- [Problem description] Take each line in the entries below that holds "getAt" and show it.

─── Records provided

-- ==== Sys2Proof/Machine/Step.lean ====
section
/-!
DEFINITION. One step of the block: the command at the front of the queue.
-/
namespace Sys2Proof.Machine

/-- Take the command at the front of the queue and run it on the state with the queue's rest; with nothing waiting the
block idles (log entry 2). -/
def step (s : State) : Host.Outcome State Fault Refusal :=
  match s.pending with
  | [] => .next s
  | c :: rest => exec c { s with pending := rest }

/-- The state with the command that a word spells in front of its queue. The table gives no row any bits, so no word spells
one. -/
def State.withFetchWord (s : State) (nbits w : Nat) : State :=
  match decodeTableWord nbits w with
  | some c => { s with pending := c :: s.pending }
  | none => s

end Sys2Proof.Machine
end

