/-- A request inside the map and inside one bank takes the first free tag of its port; with both occupied it waits in
the queue. Outside them an engine's is its fault 2, and any other is nothing. A decision of a free bank that a port
asks for passes over the request last preempted while another asks; a latched table applies first and counts from
entry 0; the port of the slot entry is granted if it asks, else the asking port of the lowest rank, then of the
longest wait, then of the lowest number; the pointer advances, ROUNDS counts, the background's grants are counted, the
granted port's wait ends and the others' grow by one. A due handshake at a memory window writes the bytes of its unit
where the target takes them, and a write to the triad regions from another port is discarded and reported; or it reads
the bytes of the unit, which the port takes at once unless an older read is outstanding, and until then they hold its
landing register. The bank counts it, and the transaction is complete after its last unit. A grant whose units have
run out is withdrawn. [R105; R255; R256; R259; R260; R261; R263; R265; R276; R281] -/
def Obligations.FeltIssuesGrantsAndTransfers : Prop :=
  (∀ (p : Fin 24) (data : Option (List (BitVec 8))) (addr : BitVec 32) (len : Fin 65) (t : Nat) (s : State),
      (let bs := data.map (fun b => b.take 64)
       let n := match bs with | some b => b.length | none => len.val
       let inside := feltMapped addr.toNat = true ∧ feltMapped (addr.toNat + n - 1) = true ∧
         (bankOf addr.toNat = none ∨ bankOf addr.toNat = bankOf (addr.toNat + n - 1))
       ∃ s', exec (.feltRequest p data addr len t) s = .next s' ∧ s.memSame s' ∧
        (n ≠ 0 → inside → ∀ k, s.dev.tagFor p = some k →
          (s'.dev.tag k).map (fun x => { x with began := none }) =
            some ⟨bs, addr.toNat, n, t, s.dev.felt.issued, s.dev.felt.issued, 0, false, none, [], none⟩ ∧
          s'.dev.felt.issued = s.dev.felt.issued + 1 ∧ s'.dev.felt.queue = s.dev.felt.queue ∧ s.tagsSame k s' ∧
          (∀ b, (s'.dev.arb b).owner = (s.dev.arb b).owner ∧ (some b ≠ bankOf addr.toNat → s'.dev.arb b = s.dev.arb b)) ∧
          { s'.dev with felt := s.dev.felt }.units = s.dev.units ∧
          s.regsBut [FELT.TAG_BUSY0_BUSY.addr pFELT 0, FELT.TAG_BUSY1_BUSY.addr pFELT 0] s') ∧
        (n ≠ 0 → inside → s.dev.tagFor p = none →
          s'.dev.felt = { s.dev.felt with queue := s.dev.felt.queue ++ [⟨p, bs, addr.toNat, n⟩] } ∧
          { s'.dev with felt := s.dev.felt }.units = s.dev.units ∧ s.regsSame s') ∧
        (n ≠ 0 → ¬inside → p.val < 15 →
          s'.dev.get (pENG p) TE.FAULT_CODE_CAUSE = 2 ∧ s'.dev.flag (pENG p) TE.IRQ_RAW_ENGINE_FAULT = true) ∧
        (n = 0 ∨ ¬inside ∧ 15 ≤ p.val → s'.dev.units = s.dev.units ∧ s.regsSame s'))) ∧
    (∀ (b : Fin 16) (t : Nat) (s : State), (s.dev.arb b).owner = none → s.dev.asking b ≠ [] →
      (let ask := s.dev.asking b
       let d := s.dev.arbApply b
       let ptr := d.get (pARB b) ARB.STATUS_POINTER
       let cand := if ∃ q ∈ ask, s.dev.wasPreempted b q = false then ask.filter (fun q => !s.dev.wasPreempted b q) else ask
       let wait (q : Nat) : Nat := (s.dev.arb b).waits.getD q 0
       ∃ s', exec (.arbiterDecision b t) s = .next s' ∧ s'.dev.felt.tags = s.dev.felt.tags ∧
        s'.dev.felt.queue = s.dev.felt.queue ∧ (∀ c, c ≠ b.val → s'.dev.arb c = s.dev.arb c) ∧
        { s'.dev with felt := s.dev.felt }.units = s.dev.units ∧ s.memSame s' ∧
        (∃ p ∈ cand, (s'.dev.arb b).owner = s.dev.asks b p ∧ s'.dev.get (pARB b) ARB.STATUS_OWNER = p ∧
          (∀ q ∈ cand, d.slotPort b ptr = some q →
            p = q ∧ s'.dev.get (pARB b) ARB.ARB_CNT_BG_GRANTS = s.dev.get (pARB b) ARB.ARB_CNT_BG_GRANTS) ∧
          ((∀ q ∈ cand, d.slotPort b ptr ≠ some q) →
            s'.dev.get (pARB b) ARB.ARB_CNT_BG_GRANTS = min 65535 (s.dev.get (pARB b) ARB.ARB_CNT_BG_GRANTS + 1) ∧
            ∀ q ∈ cand, s.dev.rankOf p < s.dev.rankOf q ∨ s.dev.rankOf p = s.dev.rankOf q ∧
              (wait q < wait p ∨ wait q = wait p ∧ p ≤ q)) ∧
          ((s.dev.arb b).waits.length = 24 → (s'.dev.arb b).waits.getD p 0 = 0 ∧
            ∀ q < 24, q ≠ p → (s'.dev.arb b).waits.getD q 0 = if q ∈ ask then wait q + 1 else wait q)) ∧
        (s'.dev.arb b).units = 0 ∧ (s'.dev.arb b).burst = d.act (pARB b) ARB.ARB_CFG_BURST ∧ (s'.dev.arb b).since = t ∧
        (s'.dev.arb b).preempted = none ∧
        s'.dev.get (pARB b) ARB.ROUNDS = (s.dev.get (pARB b) ARB.ROUNDS + 1) % 2 ^ 32 ∧
        (s.dev.latched (pARB b) = false → s.dev.act (pARB b) ARB.ARB_CFG_TABLE_LEN ≤ 128 →
          s'.dev.get (pARB b) ARB.STATUS_POINTER = (ptr + 1) % max 1 (s.dev.act (pARB b) ARB.ARB_CFG_TABLE_LEN)) ∧
        (s.dev.latched (pARB b) = true → ptr = 0 ∧ s'.dev.get (pARB b) ARB.STATUS_POINTER = 0 ∧
          s'.dev.latched (pARB b) = false ∧ s'.dev.flag (pARB b) ARB.STATUS_COMMIT_PENDING = false ∧
          s'.dev.flag (pARB b) ARB.IRQ_RAW_COMMIT_DONE = true))) ∧
    (∀ (k : Fin 48) (t : Nat) (x : Tx) (bs : List Byte) (s : State), s.dev.tag k = some x → x.data = some bs →
      s.dev.handshakeDue k x = true →
      (let u := x.units.getD x.progress (0, [])
       let taken := (s.dev.guardWrite (k / 2) u.1).1
       0x100000 ≤ u.1 →
       ∃ s', exec (.feltHandshake k false t) s = .next s' ∧
        (x.progress + 1 < x.units.length →
          (s'.dev.tag k).map (fun y => { y with began := none }) = some { x with progress := x.progress + 1, began := none } ∧
          ∀ b < 16, bankOf x.addr = some b → (s'.dev.arb b).owner = some k.val ∧
            (s'.dev.arb b).units = (s.dev.arb b).units + 1 ∧ (s'.dev.arb b).since = t) ∧
        (¬x.progress + 1 < x.units.length →
          (s.tagStaysFree k x → s'.dev.tag k = none) ∧ ∀ b < 16, (s'.dev.arb b).owner ≠ some k.val) ∧
        (∀ b < 16, bankOf x.addr = some b →
          s'.dev.get (pARB b) ARB.HANDSHAKES = (s.dev.get (pARB b) ARB.HANDSHAKES + 1) % 2 ^ 32) ∧
        (taken = true →
          (∀ j < u.2.length, inMemory (u.1 + j) = true → memByte s'.mem (u.1 + j) = u.2.getD j 0) ∧
          s.memSameBut u.1 u.2.length s') ∧
        (taken = false → s.memSame s') ∧
        (0x100F0000 ≤ u.1 → u.1 < 0x100F4840 → k.val / 2 ∉ [0x0C, 0x0D, 0x0E, 0x10] →
          s.dev.spareEn = false ∨ s.dev.spare ≠ k.val / 2 ∨ 12 ≤ k.val / 2 →
          taken = false ∧ s'.dev.flag pFELT FELT.IRQ_RAW_REGION_DISCARD = true ∧
          s'.dev.get pFELT FELT.FAULT_CODE_CAUSE = 5 ∧ s'.dev.get pFELT FELT.FAULT_CODE_PORT = k / 2 ∧
          s'.dev.get pFELT FELT.RETRY_CNT_REGION_DISCARDS =
            min 65535 (s.dev.get pFELT FELT.RETRY_CNT_REGION_DISCARDS + 1)) ∧
        s'.dev.triad = s.dev.triad)) ∧
    (∀ (k : Fin 48) (t : Nat) (x : Tx) (s : State), s.dev.tag k = some x → x.data = none → s.dev.handshakeDue k x = true →
      (let u := x.units.getD x.progress (0, [])
       let bytes := (List.range u.2.length).map (fun j => memByte s.mem (u.1 + j))
       let other := s.dev.tag (if k % 2 = (0 : Nat) then k + 1 else k - 1)
       0x100000 ≤ u.1 →
       ∃ s', exec (.feltHandshake k false t) s = .next s' ∧ s.memSame s' ∧ s'.dev.triad = s.dev.triad ∧
        ((∀ y, other = some y → y.data = none → x.order ≤ y.order) →
          (x.progress + 1 < x.units.length →
            (s'.dev.tag k).map (fun y => { y with began := none }) =
              some { x with progress := x.progress + 1, arrived := x.arrived ++ bytes, began := none }) ∧
          (¬x.progress + 1 < x.units.length → (s.tagStaysFree k x → s'.dev.tag k = none) ∧
            s'.dev.felt.got.toArray.getD k [] = x.arrived ++ bytes)) ∧
        (∀ y, other = some y → y.data = none → y.order < x.order → y.landing = none →
          (s'.dev.tag k).map (fun y => { y with began := none }) =
            some { x with progress := x.progress + 1, landing := some bytes, began := none }) ∧
        (∀ b < 16, bankOf x.addr = some b →
          s'.dev.get (pARB b) ARB.HANDSHAKES = (s.dev.get (pARB b) ARB.HANDSHAKES + 1) % 2 ^ 32 ∧
          (¬x.progress + 1 < x.units.length → (s'.dev.arb b).owner = none)))) ∧
    ∀ (b : Fin 16) (t k : Nat) (s : State), (s.dev.arb b).owner = some k → (s.dev.arb b).burst ≠ 0 →
      (s.dev.arb b).burst ≤ s.dev.unitsUsed b t →
      ∃ s', exec (.preempt b t) s = .next s' ∧ (s'.dev.arb b).owner = none ∧
        (s'.dev.arb b).preempted = (s.dev.tag k).map (fun x => x.order) ∧ s'.dev.get (pARB b) ARB.STATUS_OWNER = 0xFF ∧
        s'.dev.get (pARB b) ARB.ARB_CNT_PREEMPTS = min 65535 (s.dev.get (pARB b) ARB.ARB_CNT_PREEMPTS + 1) ∧
        s'.dev.flag (pARB b) ARB.IRQ_RAW_PREEMPT = true ∧ s'.dev.felt.tags = s.dev.felt.tags ∧
        (∀ c, c ≠ b.val → s'.dev.arb c = s.dev.arb c) ∧ { s'.dev with felt := s.dev.felt }.units = s.dev.units ∧
        s.regsBut [ARB.STATUS_OWNER.addr (pARB b) 0, ARB.ARB_CNT_PREEMPTS.addr (pARB b) 0, ARB.IRQ_RAW_PREEMPT.addr (pARB b) 0]
          s' ∧ s.memSame s'

/-- A token error on a due handshake, a handshake that its target has not completed in 2 us, and the oldest
transaction 20 us after its issue abort: each is counted with its cause, port and tag, the bank is released, memory
stays, and the transaction is issued again once; its second abort is its failure, cause 4, which its port learns
unless it is a program's read; a filter writer's is dropped, and its lost frame counted and reported. ARB_COMMIT
latches the bank's table, or is refused with cause and entry and latches nothing. The two CLR_CNT commands clear the
counters they name and nothing else. [R241; R258; R265; R267; R268; R269; R277; R280] -/
def Obligations.FeltAbortsCommitsAndClears : Prop :=
  (∀ (k : Fin 48) (t : Nat) (x : Tx) (s : State), s.dev.tag k = some x → s.dev.handshakeDue k x = true →
      ∃ s', exec (.feltHandshake k true t) s = .next s' ∧ s.aborted k x 3 t s' ∧
        s'.dev.get pFELT FELT.ERR_CNT_TOKEN_CNT = min 65535 (s.dev.get pFELT FELT.ERR_CNT_TOKEN_CNT + 1) ∧
        s'.dev.flag pFELT FELT.IRQ_RAW_TOKEN_ERR = true) ∧
    (∀ (k : Fin 48) (t a : Nat) (x : Tx) (s : State), s.dev.tag k = some x → s.dev.hsSince k x = some a → a + 25600 ≤ t →
      ∃ s', exec (.hsTimeout k t) s = .next s' ∧ s.aborted k x 1 t s' ∧
        s'.dev.get pFELT FELT.TO_CNT_HS_TO_CNT = min 65535 (s.dev.get pFELT FELT.TO_CNT_HS_TO_CNT + 1) ∧
        s'.dev.flag pFELT FELT.IRQ_RAW_HS_TIMEOUT = true) ∧
    (∀ (t : Nat) (k : Fin 48) (x : Tx) (s : State), s.dev.tag k = some x → x.issuedAt + 256000 ≤ t →
      (∀ j y, j ≠ k.val → s.dev.tag j = some y → x.issuedAt < y.issuedAt ∨ x.issuedAt = y.issuedAt ∧ k.val < j) →
      ∃ s', exec (.txTimeout t) s = .next s' ∧ s.aborted k x 2 t s' ∧
        s'.dev.get pFELT FELT.TO_CNT_TX_TO_CNT = min 65535 (s.dev.get pFELT FELT.TO_CNT_TX_TO_CNT + 1) ∧
        s'.dev.flag pFELT FELT.IRQ_RAW_TX_TIMEOUT = true) ∧
    (∀ (b : Fin 16) (t : Nat) (s : State),
      ∃ s', exec (.arbCommit b t) s = .next s' ∧ s'.dev.units = s.dev.units ∧ s.memSame s' ∧
        (s.dev.arbRefusal b = none → s'.dev.latched (pARB b) = true ∧ s'.dev.flag (pARB b) ARB.STATUS_COMMIT_PENDING = true ∧
          s.regsBut [ARB.STATUS_COMMIT_PENDING.addr (pARB b) 0] s') ∧
        (∀ c e, s.dev.arbRefusal b = some (c, e) → s'.dev.latches = s.dev.latches ∧
          s'.dev.flag (pARB b) ARB.IRQ_RAW_COMMIT_REFUSED = true ∧ s'.dev.get (pARB b) ARB.FAULT_CODE_CAUSE = c ∧
          s'.dev.get (pARB b) ARB.FAULT_CODE_ENTRY = e)) ∧
    (∀ (b : Fin 16) (t : Nat) (s : State),
      ∃ s', exec (.arbClrCnt b t) s = .next s' ∧ s'.dev.get (pARB b) ARB.ROUNDS = 0 ∧
        s'.dev.get (pARB b) ARB.HANDSHAKES = 0 ∧ s'.dev.get (pARB b) ARB.ARB_CNT_BG_GRANTS = 0 ∧
        s'.dev.get (pARB b) ARB.ARB_CNT_PREEMPTS = 0 ∧ (∀ k < 24, s'.dev.getAt (pARB b) ARB.PORT_STAT_STARVE k = 0) ∧
        (∀ k < 24, s'.dev.getAt (pARB b) ARB.PORT_STAT_WAIT_MAX k = s.dev.getAt (pARB b) ARB.PORT_STAT_WAIT_MAX k) ∧
        s.regsBut ([ARB.ROUNDS.addr (pARB b) 0, ARB.HANDSHAKES.addr (pARB b) 0, ARB.ARB_CNT_BG_GRANTS.addr (pARB b) 0] ++
          (List.range 24).map (fun k => ARB.PORT_STAT_STARVE.addr (pARB b) k)) s' ∧
        s'.dev.units = s.dev.units ∧ s.memSame s') ∧
    ∀ (t : Nat) (s : State),
      ∃ s', exec (.feltClrCnt t) s = .next s' ∧ s'.dev.wordAt pFELT FELT.TO_CNT_TX_TO_CNT 0 = 0 ∧
        s'.dev.wordAt pFELT FELT.ERR_CNT_FAIL_CNT 0 = 0 ∧ s'.dev.wordAt pFELT FELT.RETRY_CNT_RETRIES 0 = 0 ∧
        s'.dev.get pFELT FELT.CHAIN_Q_DROPS = 0 ∧ s'.dev.get pFELT FELT.BUS_Q_DROPS = 0 ∧
        s.regsBut [0x8040, 0x8044, 0x8048, 0x8054, 0x8058] s' ∧ s'.dev.units = s.dev.units ∧ s.memSame s'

──────

- [The completed task]
        s'.dev.get (pARB b) ARB.ARB_CNT_PREEMPTS = 0 ∧ (∀ k < 24, s'.dev.getAt (pARB b) ARB.PORT_STAT_STARVE k = 0) ∧
        (∀ k < 24, s'.dev.getAt (pARB b) ARB.PORT_STAT_WAIT_MAX k = s.dev.getAt (pARB b) ARB.PORT_STAT_WAIT_MAX k) ∧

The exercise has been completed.